Activity |
Your task is to copy every line of the entries that contains "else".

::: Data under study

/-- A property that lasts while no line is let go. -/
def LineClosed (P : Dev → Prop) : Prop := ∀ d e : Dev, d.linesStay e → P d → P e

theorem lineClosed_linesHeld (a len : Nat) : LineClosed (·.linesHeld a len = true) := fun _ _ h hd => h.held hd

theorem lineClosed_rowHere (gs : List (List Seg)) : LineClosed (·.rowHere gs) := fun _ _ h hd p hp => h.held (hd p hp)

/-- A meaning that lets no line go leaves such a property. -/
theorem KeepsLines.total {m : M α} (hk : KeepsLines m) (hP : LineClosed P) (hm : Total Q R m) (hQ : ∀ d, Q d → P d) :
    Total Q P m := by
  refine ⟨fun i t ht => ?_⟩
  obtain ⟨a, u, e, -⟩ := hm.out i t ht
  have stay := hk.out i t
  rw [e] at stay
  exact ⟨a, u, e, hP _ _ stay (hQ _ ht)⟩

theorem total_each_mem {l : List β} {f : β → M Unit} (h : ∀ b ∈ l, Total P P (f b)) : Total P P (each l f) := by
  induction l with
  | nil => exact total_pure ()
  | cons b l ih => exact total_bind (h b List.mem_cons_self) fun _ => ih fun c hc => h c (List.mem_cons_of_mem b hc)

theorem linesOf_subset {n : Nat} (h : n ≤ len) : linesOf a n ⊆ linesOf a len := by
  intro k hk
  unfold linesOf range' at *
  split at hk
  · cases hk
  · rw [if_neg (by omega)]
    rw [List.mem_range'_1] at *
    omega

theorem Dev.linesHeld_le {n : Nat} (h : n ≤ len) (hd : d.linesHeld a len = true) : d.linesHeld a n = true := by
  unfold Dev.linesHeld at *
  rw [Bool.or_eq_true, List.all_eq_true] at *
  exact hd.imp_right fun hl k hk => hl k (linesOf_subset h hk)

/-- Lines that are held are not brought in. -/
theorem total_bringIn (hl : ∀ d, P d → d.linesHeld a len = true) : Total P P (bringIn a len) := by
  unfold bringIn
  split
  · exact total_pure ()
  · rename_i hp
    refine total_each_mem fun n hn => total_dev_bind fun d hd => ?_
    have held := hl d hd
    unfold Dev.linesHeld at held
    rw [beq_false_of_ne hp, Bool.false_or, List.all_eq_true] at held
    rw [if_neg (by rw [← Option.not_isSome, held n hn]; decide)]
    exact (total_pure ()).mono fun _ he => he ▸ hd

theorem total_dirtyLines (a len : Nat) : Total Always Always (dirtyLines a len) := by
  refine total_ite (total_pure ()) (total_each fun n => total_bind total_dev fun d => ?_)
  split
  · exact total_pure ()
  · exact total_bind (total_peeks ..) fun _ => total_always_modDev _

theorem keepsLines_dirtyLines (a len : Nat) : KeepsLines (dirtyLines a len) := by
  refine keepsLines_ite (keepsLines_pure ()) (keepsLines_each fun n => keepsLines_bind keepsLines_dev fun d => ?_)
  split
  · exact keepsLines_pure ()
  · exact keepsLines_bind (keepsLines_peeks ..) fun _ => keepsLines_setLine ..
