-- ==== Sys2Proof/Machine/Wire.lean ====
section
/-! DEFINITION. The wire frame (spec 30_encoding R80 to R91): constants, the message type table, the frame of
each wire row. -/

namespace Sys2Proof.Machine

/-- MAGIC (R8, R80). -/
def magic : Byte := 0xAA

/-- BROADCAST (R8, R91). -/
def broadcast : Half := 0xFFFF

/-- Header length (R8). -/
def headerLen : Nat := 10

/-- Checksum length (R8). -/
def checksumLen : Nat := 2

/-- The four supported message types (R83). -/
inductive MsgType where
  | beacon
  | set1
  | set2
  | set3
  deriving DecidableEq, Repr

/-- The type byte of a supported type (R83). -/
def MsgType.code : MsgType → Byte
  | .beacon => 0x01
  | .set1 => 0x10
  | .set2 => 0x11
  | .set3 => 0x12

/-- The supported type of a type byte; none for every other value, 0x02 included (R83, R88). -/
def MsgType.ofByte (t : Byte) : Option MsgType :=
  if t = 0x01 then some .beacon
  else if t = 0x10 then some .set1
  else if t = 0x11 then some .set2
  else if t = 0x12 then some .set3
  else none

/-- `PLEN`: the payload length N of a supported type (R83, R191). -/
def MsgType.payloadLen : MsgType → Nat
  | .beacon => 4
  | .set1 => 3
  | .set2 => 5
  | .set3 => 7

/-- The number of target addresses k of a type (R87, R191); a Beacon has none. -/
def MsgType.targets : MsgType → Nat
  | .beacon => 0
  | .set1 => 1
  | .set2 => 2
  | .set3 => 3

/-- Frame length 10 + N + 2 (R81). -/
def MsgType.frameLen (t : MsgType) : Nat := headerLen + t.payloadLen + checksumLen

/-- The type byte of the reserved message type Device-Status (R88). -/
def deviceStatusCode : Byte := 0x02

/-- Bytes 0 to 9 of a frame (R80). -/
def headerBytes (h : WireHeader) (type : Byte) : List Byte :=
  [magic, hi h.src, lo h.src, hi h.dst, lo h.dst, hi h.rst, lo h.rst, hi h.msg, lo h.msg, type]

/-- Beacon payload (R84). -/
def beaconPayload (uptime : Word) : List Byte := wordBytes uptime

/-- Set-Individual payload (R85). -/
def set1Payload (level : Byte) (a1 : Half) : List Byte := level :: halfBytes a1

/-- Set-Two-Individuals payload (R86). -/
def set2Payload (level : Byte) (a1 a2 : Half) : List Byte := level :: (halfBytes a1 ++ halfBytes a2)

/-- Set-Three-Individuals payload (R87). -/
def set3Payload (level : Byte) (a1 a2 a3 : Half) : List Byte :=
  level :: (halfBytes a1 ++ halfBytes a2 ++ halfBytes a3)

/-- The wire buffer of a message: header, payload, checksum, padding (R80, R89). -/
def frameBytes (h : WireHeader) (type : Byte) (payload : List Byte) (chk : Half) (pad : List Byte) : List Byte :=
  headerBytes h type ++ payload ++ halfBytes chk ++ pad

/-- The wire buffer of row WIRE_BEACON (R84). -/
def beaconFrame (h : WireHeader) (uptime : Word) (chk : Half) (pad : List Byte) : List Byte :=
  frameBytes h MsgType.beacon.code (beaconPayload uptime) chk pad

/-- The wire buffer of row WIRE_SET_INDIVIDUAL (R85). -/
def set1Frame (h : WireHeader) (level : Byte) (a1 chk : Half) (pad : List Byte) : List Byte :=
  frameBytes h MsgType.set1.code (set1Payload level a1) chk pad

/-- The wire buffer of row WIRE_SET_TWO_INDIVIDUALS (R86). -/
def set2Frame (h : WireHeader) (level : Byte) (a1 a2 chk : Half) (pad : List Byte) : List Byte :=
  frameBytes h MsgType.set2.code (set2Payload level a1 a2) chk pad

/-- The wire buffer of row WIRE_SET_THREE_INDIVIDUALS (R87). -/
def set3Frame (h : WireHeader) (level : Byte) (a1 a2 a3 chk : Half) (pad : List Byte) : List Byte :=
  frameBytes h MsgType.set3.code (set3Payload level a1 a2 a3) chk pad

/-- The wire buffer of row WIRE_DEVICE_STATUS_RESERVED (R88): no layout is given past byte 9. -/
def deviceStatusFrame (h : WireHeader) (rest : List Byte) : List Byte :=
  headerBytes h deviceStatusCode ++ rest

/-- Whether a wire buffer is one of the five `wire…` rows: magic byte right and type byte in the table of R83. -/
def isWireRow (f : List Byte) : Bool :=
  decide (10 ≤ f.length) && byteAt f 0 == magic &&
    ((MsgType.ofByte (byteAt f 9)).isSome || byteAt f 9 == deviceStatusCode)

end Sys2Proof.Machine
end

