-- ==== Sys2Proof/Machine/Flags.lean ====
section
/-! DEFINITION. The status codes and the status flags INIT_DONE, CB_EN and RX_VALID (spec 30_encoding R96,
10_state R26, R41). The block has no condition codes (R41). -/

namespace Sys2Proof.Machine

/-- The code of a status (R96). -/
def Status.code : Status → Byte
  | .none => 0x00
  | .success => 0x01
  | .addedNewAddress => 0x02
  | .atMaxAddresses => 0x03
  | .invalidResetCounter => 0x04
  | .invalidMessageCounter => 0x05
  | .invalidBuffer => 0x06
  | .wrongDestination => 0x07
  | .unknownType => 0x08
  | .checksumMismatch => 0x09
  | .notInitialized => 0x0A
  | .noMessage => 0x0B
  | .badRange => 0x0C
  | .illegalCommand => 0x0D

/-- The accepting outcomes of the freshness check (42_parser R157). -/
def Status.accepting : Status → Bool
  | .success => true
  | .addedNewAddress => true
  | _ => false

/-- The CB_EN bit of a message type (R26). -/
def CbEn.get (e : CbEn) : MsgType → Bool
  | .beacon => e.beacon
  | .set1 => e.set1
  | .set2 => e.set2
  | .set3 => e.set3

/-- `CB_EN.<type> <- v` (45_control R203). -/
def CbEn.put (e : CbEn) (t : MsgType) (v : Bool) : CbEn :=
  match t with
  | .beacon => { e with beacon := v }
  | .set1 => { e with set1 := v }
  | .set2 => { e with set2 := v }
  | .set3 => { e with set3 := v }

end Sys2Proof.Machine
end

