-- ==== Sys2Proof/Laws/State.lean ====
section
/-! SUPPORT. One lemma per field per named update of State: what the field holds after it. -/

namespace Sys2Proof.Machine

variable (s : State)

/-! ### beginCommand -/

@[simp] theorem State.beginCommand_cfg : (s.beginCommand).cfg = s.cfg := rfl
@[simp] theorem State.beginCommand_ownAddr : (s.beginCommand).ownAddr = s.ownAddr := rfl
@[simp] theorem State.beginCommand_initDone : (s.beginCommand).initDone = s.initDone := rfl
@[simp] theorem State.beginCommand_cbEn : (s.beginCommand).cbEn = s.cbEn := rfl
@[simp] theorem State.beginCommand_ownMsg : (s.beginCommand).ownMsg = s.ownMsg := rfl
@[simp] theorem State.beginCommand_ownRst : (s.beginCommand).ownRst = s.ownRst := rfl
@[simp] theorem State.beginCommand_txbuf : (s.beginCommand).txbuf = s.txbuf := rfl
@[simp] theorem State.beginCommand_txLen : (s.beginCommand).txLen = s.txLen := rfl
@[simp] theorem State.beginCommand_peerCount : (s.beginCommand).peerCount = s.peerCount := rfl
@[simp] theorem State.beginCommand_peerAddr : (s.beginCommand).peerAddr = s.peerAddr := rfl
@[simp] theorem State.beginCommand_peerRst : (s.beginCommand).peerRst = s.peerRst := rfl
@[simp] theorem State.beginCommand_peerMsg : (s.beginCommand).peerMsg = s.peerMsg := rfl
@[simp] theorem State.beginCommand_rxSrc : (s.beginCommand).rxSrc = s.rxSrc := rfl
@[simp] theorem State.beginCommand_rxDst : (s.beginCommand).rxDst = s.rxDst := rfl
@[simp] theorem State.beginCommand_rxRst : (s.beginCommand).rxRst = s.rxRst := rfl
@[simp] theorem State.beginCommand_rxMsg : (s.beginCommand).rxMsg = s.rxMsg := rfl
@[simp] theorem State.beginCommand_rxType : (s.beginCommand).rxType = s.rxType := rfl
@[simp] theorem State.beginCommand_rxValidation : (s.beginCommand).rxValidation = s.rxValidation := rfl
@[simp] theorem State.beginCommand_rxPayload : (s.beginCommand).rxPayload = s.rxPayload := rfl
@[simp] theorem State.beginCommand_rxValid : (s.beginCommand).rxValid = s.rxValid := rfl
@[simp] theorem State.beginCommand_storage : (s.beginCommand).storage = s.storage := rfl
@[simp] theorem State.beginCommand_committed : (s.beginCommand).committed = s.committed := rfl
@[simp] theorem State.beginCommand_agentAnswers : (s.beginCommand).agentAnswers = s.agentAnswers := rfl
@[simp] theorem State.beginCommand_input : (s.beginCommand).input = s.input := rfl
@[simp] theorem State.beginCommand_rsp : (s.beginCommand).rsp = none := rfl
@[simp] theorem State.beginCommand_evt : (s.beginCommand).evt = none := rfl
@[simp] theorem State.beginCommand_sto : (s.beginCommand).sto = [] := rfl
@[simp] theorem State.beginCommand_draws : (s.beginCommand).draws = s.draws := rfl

::::::

Answer to this problem |
  else if t = 0x10 then some .set1
  else if t = 0x11 then some .set2
  else if t = 0x12 then some .set3
  else none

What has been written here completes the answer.